Capítulo XVII: Sobre la vida de un pelele


El observatorio permanecía en penumbra. Había cerca de una treintena de butacas, de diferentes materiales, formas y tamaños, pensadas para acomodar a individuos de distintas especies y con apéndices en sitios curiosos. Peter y Salma estaban tumbados en un sofá chiquitito que parecía haber sido concebido para ellos. No eran los únicos en la sala. En una especie de cama redonda, situada a unos quince metros de donde ellos se encontraban, una familia humana de seis miembros estaba haciendo la postura sentada del loto sumidos en una meditación relajada. Lo cierto es que el sitio invitaba a ello. El observatorio estaba situado en el punto más elevado de la nave, contaba con doscientos treinta y tres metros cuadrados, y las paredes, que se fundían en un techo en cúpula, eran invisibles. Quienes lo visitaban tenían la impresión de estar paseando, descansando o meditando sobre la misma superficie de la nave, al descubierto, contemplando el espacio en toda su extensión; con un suelo bajo los pies, pero nada más. De vez en cuando podía verse cómo se descorría discretamente una cortina de metal en alguno de los ventanucos de la torreta de camarotes que quedaba hacia proa y un rostro, anónimo por la distancia, contemplaba con asombro la bolsa de energía que había capturado la Pressure. Peter y Salma, en cambio, observaban el espacio, tachonado de estrellas lejanas, a través de la tenue luz rojiza del fluctuante campo de energía. En determinado momento la nave se introdujo en una nebulosa que emitía destellos azules; atravesando el filtro rojizo del campo de energía, los destellos llegaron hasta el mecanismo ocular de visión estereoscópica de la pareja desplegando unos espectaculares tonos violetas. Peter pensó que nunca antes había visto algo tan hermoso. Salma le apretó la mano, compartiendo su pensamiento.

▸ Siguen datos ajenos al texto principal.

-- ==== Sys2Proof/Laws/Memory.lean ====
section
/-! SUPPORT. Every operation on a storage keeps its canonical form and its range of addresses; what a unit reads after a
write; equal contents are equal lists. -/

namespace Sys2Proof.Machine

variable {w : Nat}

theorem Cells.wfAbove_mono {m : Cells w} {lo lo' : Nat} (h : lo' ≤ lo) (hm : m.wfAbove lo = true) :
    m.wfAbove lo' = true := by
  cases m with
  | nil => rfl
  | cons c rest =>
    simp only [Cells.wfAbove, Bool.and_eq_true, decide_eq_true_eq] at hm ⊢
    exact ⟨⟨by omega, hm.1.2⟩, hm.2⟩

/-- An address below every listed one reads as the blank. -/
theorem Cells.get_below {m : Cells w} {lo a : Nat} (hm : m.wfAbove lo = true) (ha : a < lo) : m.get a = blank w := by
  induction m generalizing lo with
  | nil => rfl
  | cons c rest ih =>
    obtain ⟨b, v⟩ := c
    simp only [Cells.wfAbove, Bool.and_eq_true, decide_eq_true_eq] at hm
    have hb : ¬ b = a := by omega
    simp only [Cells.get, hb, if_false]
    exact ih hm.2 (by omega)

theorem Cells.wfAbove_insert {m : Cells w} {lo a : Nat} {v : BitVec w} (hm : m.wfAbove lo = true) (ha : lo ≤ a)
    (hv : v ≠ blank w) : (m.insert a v).wfAbove lo = true := by
  induction m generalizing lo with
  | nil => simp [Cells.insert, Cells.wfAbove, ha, hv]
  | cons c rest ih =>
    obtain ⟨b, u⟩ := c
    simp only [Cells.wfAbove, Bool.and_eq_true, decide_eq_true_eq] at hm
    unfold Cells.insert
    split
    · simp [Cells.wfAbove, ha, hv, hm.1.2, hm.2]; omega
    · split
      · subst_vars; simp [Cells.wfAbove, ha, hv, hm.2]
      · simp [Cells.wfAbove, hm.1.1, hm.1.2, ih hm.2 (by omega)]

theorem Cells.wfAbove_remove {m : Cells w} {lo a : Nat} (hm : m.wfAbove lo = true) : (m.remove a).wfAbove lo = true := by
  induction m generalizing lo with
  | nil => rfl
  | cons c rest ih =>
    obtain ⟨b, u⟩ := c
    have hm' := hm
    simp only [Cells.wfAbove, Bool.and_eq_true, decide_eq_true_eq] at hm
    unfold Cells.remove
    split
    · exact Cells.wfAbove_mono (by omega) hm.2
    · split
      · exact hm'
      · simp [Cells.wfAbove, hm.1.1, hm.1.2, ih hm.2]

/-- A write keeps the canonical form. -/
theorem Cells.wf_put {m : Cells w} (a : Nat) (v : BitVec w) (hm : m.wf = true) : (m.put a v).wf = true := by
  unfold Cells.put
  split
  · exact Cells.wfAbove_remove hm
  · exact Cells.wfAbove_insert hm (Nat.zero_le _) ‹_›

theorem Cells.get_insert (m : Cells w) (a b : Nat) (v : BitVec w) :
    (m.insert a v).get b = if b = a then v else m.get b := by
  induction m with
  | nil => simp [Cells.insert, Cells.get, eq_comm]
  | cons c rest ih =>
    obtain ⟨k, u⟩ := c
    unfold Cells.insert
    split
    · simp only [Cells.get]; grind
    · split
      · simp only [Cells.get]; grind
      · simp only [Cells.get, ih]; grind

theorem Cells.get_remove {m : Cells w} {lo : Nat} (a b : Nat) (hm : m.wfAbove lo = true) :
    (m.remove a).get b = if b = a then blank w else m.get b := by
  induction m generalizing lo with
  | nil => simp [Cells.remove, Cells.get]
  | cons c rest ih =>
    obtain ⟨k, u⟩ := c
    simp only [Cells.wfAbove, Bool.and_eq_true, decide_eq_true_eq] at hm
    unfold Cells.remove
    split
    · subst_vars
      by_cases h : b = k
      · subst h; simpa using Cells.get_below hm.2 (by omega)
      · simp [Cells.get, h, Ne.symm h]
    · split
      · by_cases h : b = a
        · subst h
          have := Cells.get_below hm.2 (by omega : b < k + 1)
          simp [Cells.get, *]
        · simp [h]
      · simp only [Cells.get, ih hm.2]; grind

/-- What a unit reads after a write. -/
theorem Cells.get_put {m : Cells w} (a b : Nat) (v : BitVec w) (hm : m.wf = true) :
    (m.put a v).get b = if b = a then v else m.get b := by
  unfold Cells.put
  split
  · subst_vars; exact Cells.get_remove a b hm
  · exact Cells.get_insert m a b v

theorem Cells.within_insert {m : Cells w} {p : Nat → Bool} {a : Nat} {v : BitVec w} (hm : m.within p = true)
    (ha : p a = true) : (m.insert a v).within p = true := by
  induction m with
  | nil => simp [Cells.insert, Cells.within, ha]
  | cons c rest ih =>
    simp only [Cells.within, List.all_cons, Bool.and_eq_true] at hm
    unfold Cells.insert
    split
    · simp [Cells.within, ha, hm]
    · split
      · simp [Cells.within, ha]; simpa using hm.2
      · simpa [Cells.within, hm.1] using ih hm.2

theorem Cells.within_remove {m : Cells w} {p : Nat → Bool} (a : Nat) (hm : m.within p = true) :
    (m.remove a).within p = true := by
  induction m with
  | nil => rfl
  | cons c rest ih =>
    have hm' := hm
    simp only [Cells.within, List.all_cons, Bool.and_eq_true] at hm
    unfold Cells.remove
    split
    · exact hm.2
    · split
      · exact hm'
      · simpa [Cells.within, hm.1] using ih hm.2

/-- A write inside a range of addresses keeps the storage inside it. -/
theorem Cells.within_put {m : Cells w} {p : Nat → Bool} {a : Nat} (v : BitVec w) (hm : m.within p = true)
    (ha : p a = true) : (m.put a v).within p = true := by
  unfold Cells.put
  split
  · exact Cells.within_remove a hm
  · exact Cells.within_insert hm ha

/-- An unlisted address reads as the blank: so does every address outside the range. -/
theorem Cells.get_outside {m : Cells w} {p : Nat → Bool} {a : Nat} (hm : m.within p = true) (ha : p a = false) :
    m.get a = blank w := by
  induction m with
  | nil => rfl
  | cons c rest ih =>
    simp only [Cells.within, List.all_cons, Bool.and_eq_true] at hm
    have : ¬ c.1 = a := fun h => by rw [h, ha] at hm; simp at hm
    simp only [Cells.get, this, if_false]
    exact ih hm.2

/-- Two canonical storages with equal contents are equal. -/
theorem Cells.ext_of_get {m n : Cells w} {lo : Nat} (hm : m.wfAbove lo = true) (hn : n.wfAbove lo = true)
    (h : ∀ a, m.get a = n.get a) : m = n := by
  induction m generalizing n lo with
  | nil =>
    cases n with
    | nil => rfl
    | cons c rest =>
      simp only [Cells.wfAbove, Bool.and_eq_true, decide_eq_true_eq] at hn
      have := h c.1
      simp [Cells.get] at this
      exact absurd this.symm hn.1.2
  | cons c rest ih =>
    obtain ⟨b, v⟩ := c
    simp only [Cells.wfAbove, Bool.and_eq_true, decide_eq_true_eq] at hm
    cases n with
    | nil =>
      have := h b
      simp [Cells.get] at this
      exact absurd this hm.1.2
    | cons d rest' =>
      obtain ⟨b', v'⟩ := d
      simp only [Cells.wfAbove, Bool.and_eq_true, decide_eq_true_eq] at hn
      have hbb : b = b' := by
        rcases Nat.lt_trichotomy b b' with hlt | heq | hgt
        · have h1 := h b
          have h2 := Cells.get_below hn.2 (by omega : b < b' + 1)
          have : ¬ b' = b := by omega
          simp [Cells.get, this, h2] at h1
          exact absurd h1 hm.1.2
        · exact heq
        · have h1 := h b'
          have h2 := Cells.get_below hm.2 (by omega : b' < b + 1)
          have : ¬ b = b' := by omega
          simp [Cells.get, this, h2] at h1
          exact absurd h1.symm hn.1.2
      subst hbb
      have hv : v = v' := by simpa [Cells.get] using h b
      subst hv
      congr 1
      refine ih hm.2 hn.2 fun a => ?_
      by_cases ha : b = a
      · subst ha
        rw [Cells.get_below hm.2 (by omega), Cells.get_below hn.2 (by omega)]
      · simpa [Cells.get, ha] using h a

/-- Canonical contents are canonical and inside their range. -/
theorem Cells.wf_ofContents (p : Nat → Bool) (l : List (Nat × BitVec w)) : (Cells.ofContents p l).wf = true := by
  unfold Cells.ofContents
  induction l.filter fun c => p c.1 with
  | nil => rfl
  | cons c rest ih => exact Cells.wf_put _ _ ih

theorem Cells.within_ofContents (p : Nat → Bool) (l : List (Nat × BitVec w)) :
    (Cells.ofContents p l).within p = true := by
  unfold Cells.ofContents
  have hp : ∀ c ∈ l.filter (fun c => p c.1), p c.1 = true := by
    intro c hc; simpa using (List.mem_filter.mp hc).2
  generalize l.filter (fun c => p c.1) = kept at hp
  induction kept with
  | nil => rfl
  | cons c rest ih =>
    exact Cells.within_put _ (ih fun d hd => hp d (List.mem_cons_of_mem _ hd)) (hp c List.mem_cons_self)

/-! ## Bytes, half-words and words -/

theorem Cells.wf_putHalf {m : Cells 8} (a : Nat) (v : Half) (hm : m.wf = true) : (m.putHalf a v).wf = true :=
  Cells.wf_put _ _ (Cells.wf_put _ _ hm)

theorem Cells.wf_putWord {m : Cells 8} (a : Nat) (v : Word) (hm : m.wf = true) : (m.putWord a v).wf = true :=
  Cells.wf_put _ _ (Cells.wf_put _ _ (Cells.wf_put _ _ (Cells.wf_put _ _ hm)))

theorem Cells.within_putHalf {m : Cells 8} {p : Nat → Bool} {a : Nat} (v : Half) (hm : m.within p = true)
    (h0 : p a = true) (h1 : p (a + 1) = true) : (m.putHalf a v).within p = true :=
  Cells.within_put _ (Cells.within_put _ hm h0) h1

theorem Cells.within_putWord {m : Cells 8} {p : Nat → Bool} {a : Nat} (v : Word) (hm : m.within p = true)
    (h0 : p a = true) (h1 : p (a + 1) = true) (h2 : p (a + 2) = true) (h3 : p (a + 3) = true) :
    (m.putWord a v).within p = true :=
  Cells.within_put _ (Cells.within_put _ (Cells.within_put _ (Cells.within_put _ hm h0) h1) h2) h3

theorem Cells.get_putHalf {m : Cells 8} (a b : Nat) (v : Half) (hm : m.wf = true) :
    (m.putHalf a v).get b =
      if b = a + 1 then v.extractLsb' 0 8 else if b = a then v.extractLsb' 8 8 else m.get b := by
  simp only [Cells.putHalf, Cells.get_put _ _ _ (Cells.wf_put _ _ hm), Cells.get_put _ _ _ hm]

theorem Cells.get_putWord {m : Cells 8} (a b : Nat) (v : Word) (hm : m.wf = true) :
    (m.putWord a v).get b =
      if b = a + 3 then v.extractLsb' 0 8 else if b = a + 2 then v.extractLsb' 8 8
      else if b = a + 1 then v.extractLsb' 16 8 else if b = a then v.extractLsb' 24 8 else m.get b := by
  have h1 := Cells.wf_put (m := m) a (v.extractLsb' 24 8) hm
  have h2 := Cells.wf_put (a + 1) (v.extractLsb' 16 8) h1
  have h3 := Cells.wf_put (a + 2) (v.extractLsb' 8 8) h2
  simp only [Cells.putWord, Cells.get_put _ _ _ h3, Cells.get_put _ _ _ h2, Cells.get_put _ _ _ h1, Cells.get_put _ _ _ hm]

/-- Four bytes in big-endian arrangement are the word they were taken from (R9). -/
theorem wordBytes_append (v : Word) :
    v.extractLsb' 24 8 ++ v.extractLsb' 16 8 ++ v.extractLsb' 8 8 ++ v.extractLsb' 0 8 = v := by
  ext i hi
  simp only [BitVec.getElem_append, BitVec.getElem_extractLsb']
  grind

/-- Two bytes in big-endian arrangement are the half-word they were taken from (R9). -/
theorem halfBytes_append (v : Half) : v.extractLsb' 8 8 ++ v.extractLsb' 0 8 = v := by
  ext i hi
  simp only [BitVec.getElem_append, BitVec.getElem_extractLsb']
  grind

/-- A word read where a word was written gives the word written (R66, R67). -/
theorem Cells.word_putWord {m : Cells 8} (a : Nat) (v : Word) (hm : m.wf = true) : (m.putWord a v).word a = v := by
  simp only [Cells.word, Cells.get_putWord _ _ _ hm]
  simpa using wordBytes_append v

/-- A half-word read where a half-word was written gives the half-word written (R66, R67). -/
theorem Cells.half_putHalf {m : Cells 8} (a : Nat) (v : Half) (hm : m.wf = true) : (m.putHalf a v).half a = v := by
  simp only [Cells.half, Cells.get_putHalf _ _ _ hm]
  simpa using halfBytes_append v

/-- A list of bytes written keeps the canonical form. -/
theorem Cells.wf_putBytes (l : List Byte) {m : Cells 8} (a : Nat) (hm : m.wf = true) : (m.putBytes a l).wf = true := by
  induction l generalizing m a with
  | nil => exact hm
  | cons b rest ih => exact ih (a + 1) (Cells.wf_put a b hm)

theorem Cells.within_putBytes {p : Nat → Bool} (l : List Byte) {m : Cells 8} (a : Nat) (hm : m.within p = true)
    (hp : ∀ k < l.length, p (a + k) = true) : (m.putBytes a l).within p = true := by
  induction l generalizing m a with
  | nil => exact hm
  | cons b rest ih =>
    refine ih (a + 1) (Cells.within_put b hm (by simpa using hp 0 (by simp))) fun k hk => ?_
    have := hp (k + 1) (by simpa using hk)
    simpa [Nat.add_assoc, Nat.add_comm 1 k] using this

/-- What a byte reads after a list of bytes is written. -/
theorem Cells.get_putBytes (l : List Byte) {m : Cells 8} (a b : Nat) (hm : m.wf = true) :
    (m.putBytes a l).get b = if h : a ≤ b ∧ b < a + l.length then l[b - a]'(by omega) else m.get b := by
  induction l generalizing m a with
  | nil => simp [Cells.putBytes]
  | cons c rest ih =>
    simp only [Cells.putBytes, ih (a + 1) (Cells.wf_put a c hm), Cells.get_put _ _ _ hm, List.length_cons]
    by_cases h : a ≤ b ∧ b < a + (rest.length + 1)
    · by_cases hab : b = a
      · subst hab; simp
      · have h' : a + 1 ≤ b ∧ b < a + 1 + rest.length := by omega
        obtain ⟨k, hk⟩ : ∃ k, b - a = k + 1 := ⟨b - a - 1, by omega⟩
        have hk' : b - (a + 1) = k := by omega
        simp [h, h', hk, hk']
    · have h1 : ¬ (a + 1 ≤ b ∧ b < a + 1 + rest.length) := by omega
      have h2 : ¬ b = a := by omega
      rw [dif_neg h1, dif_neg h, if_neg h2]

/-- A store of any width keeps the canonical form of memory. -/
theorem Memory.wf_write {m : Memory} (a : Nat) (k : Width) (v : Word) (hm : Memory.wf m = true) :
    Memory.wf (Memory.write m a k v) = true := by
  cases k with
  | byte => exact Cells.wf_put _ _ hm
  | half => exact Cells.wf_putHalf _ _ hm
  | word => exact Cells.wf_putWord _ _ hm

/-- A store of any width stays inside a range that holds its bytes. -/
theorem Memory.within_write {m : Memory} {p : Nat → Bool} {a : Nat} (k : Width) (v : Word)
    (hm : Cells.within p m = true) (hp : ∀ j < k.bytes, p (a + j) = true) :
    Cells.within p (Memory.write m a k v) = true := by
  cases k with
  | byte => exact Cells.within_put _ hm (hp 0 (by decide))
  | half => exact Cells.within_putHalf _ hm (hp 0 (by decide)) (hp 1 (by decide))
  | word =>
    exact Cells.within_putWord _ hm (hp 0 (by decide)) (hp 1 (by decide)) (hp 2 (by decide)) (hp 3 (by decide))

/-- A store of any width leaves every byte outside it alone (R67). -/
theorem Memory.byte_write_of_outside {m : Memory} {a b : Nat} (k : Width) (v : Word) (hm : Memory.wf m = true)
    (hb : b < a ∨ a + k.bytes ≤ b) : Memory.byte (Memory.write m a k v) b = Memory.byte m b := by
  cases k with
  | byte =>
    simp only [Width.bytes] at hb
    have : ¬ b = a := by omega
    simp [Memory.byte, Memory.write, Cells.get_put _ _ _ hm, this]
  | half =>
    simp only [Width.bytes] at hb
    have h0 : ¬ b = a := by omega
    have h1 : ¬ b = a + 1 := by omega
    simp [Memory.byte, Memory.write, Cells.get_putHalf _ _ _ hm, h0, h1]
  | word =>
    simp only [Width.bytes] at hb
    have h0 : ¬ b = a := by omega
    have h1 : ¬ b = a + 1 := by omega
    have h2 : ¬ b = a + 2 := by omega
    have h3 : ¬ b = a + 3 := by omega
    simp [Memory.byte, Memory.write, Cells.get_putWord _ _ _ hm, h0, h1, h2, h3]

end Sys2Proof.Machine
end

Aquel placer visual y espiritual duró poco: atravesaban el espacio cada vez con mayor celeridad. Habían dejado atrás cientos de sistemas estelares en cuestión de minutos y aquello no tenía aspecto de detenerse en breve. Aun siendo profano en la materia, Peter sabía que aquella nave no había sido diseñada para alcanzar tales velocidades. Si las soportaba era debido a que el campo de energía, el mismo que obligaba a la Pressure a mantener la aceleración, la protegía a un tiempo de un más que seguro colapso estructural. (También ayudaba el hecho de que Peter estaba en el puente cuando el oficial científico lo había explicado). Pero no le hacía falta ningún oficial científico para deducir que si por algún motivo llegaban a perder la bolsa de energía que los rodeaba sin haber conseguido reducir la velocidad, la nave y sus ocupantes se desintegrarían en cuestión de segundos. Por otra parte, si conseguían frenar el avance destruyendo aquella bolsa de algún modo incierto y sin dañar la nave en el proceso, regresar a la Tierra se convertiría en una misión imposible, al no contar para regresar a casa con la misma tecnología que los había llevado tan lejos. Quizá lo consiguieran, pero no los tripulantes actuales, sino sus tataranietos y, con un poco de suerte, ellos dos, Peter y Salma. Al fin y al cabo los habían construido para soportar las peores condiciones que podían darse en el universo: las manos, los pies y los dientes de los niños.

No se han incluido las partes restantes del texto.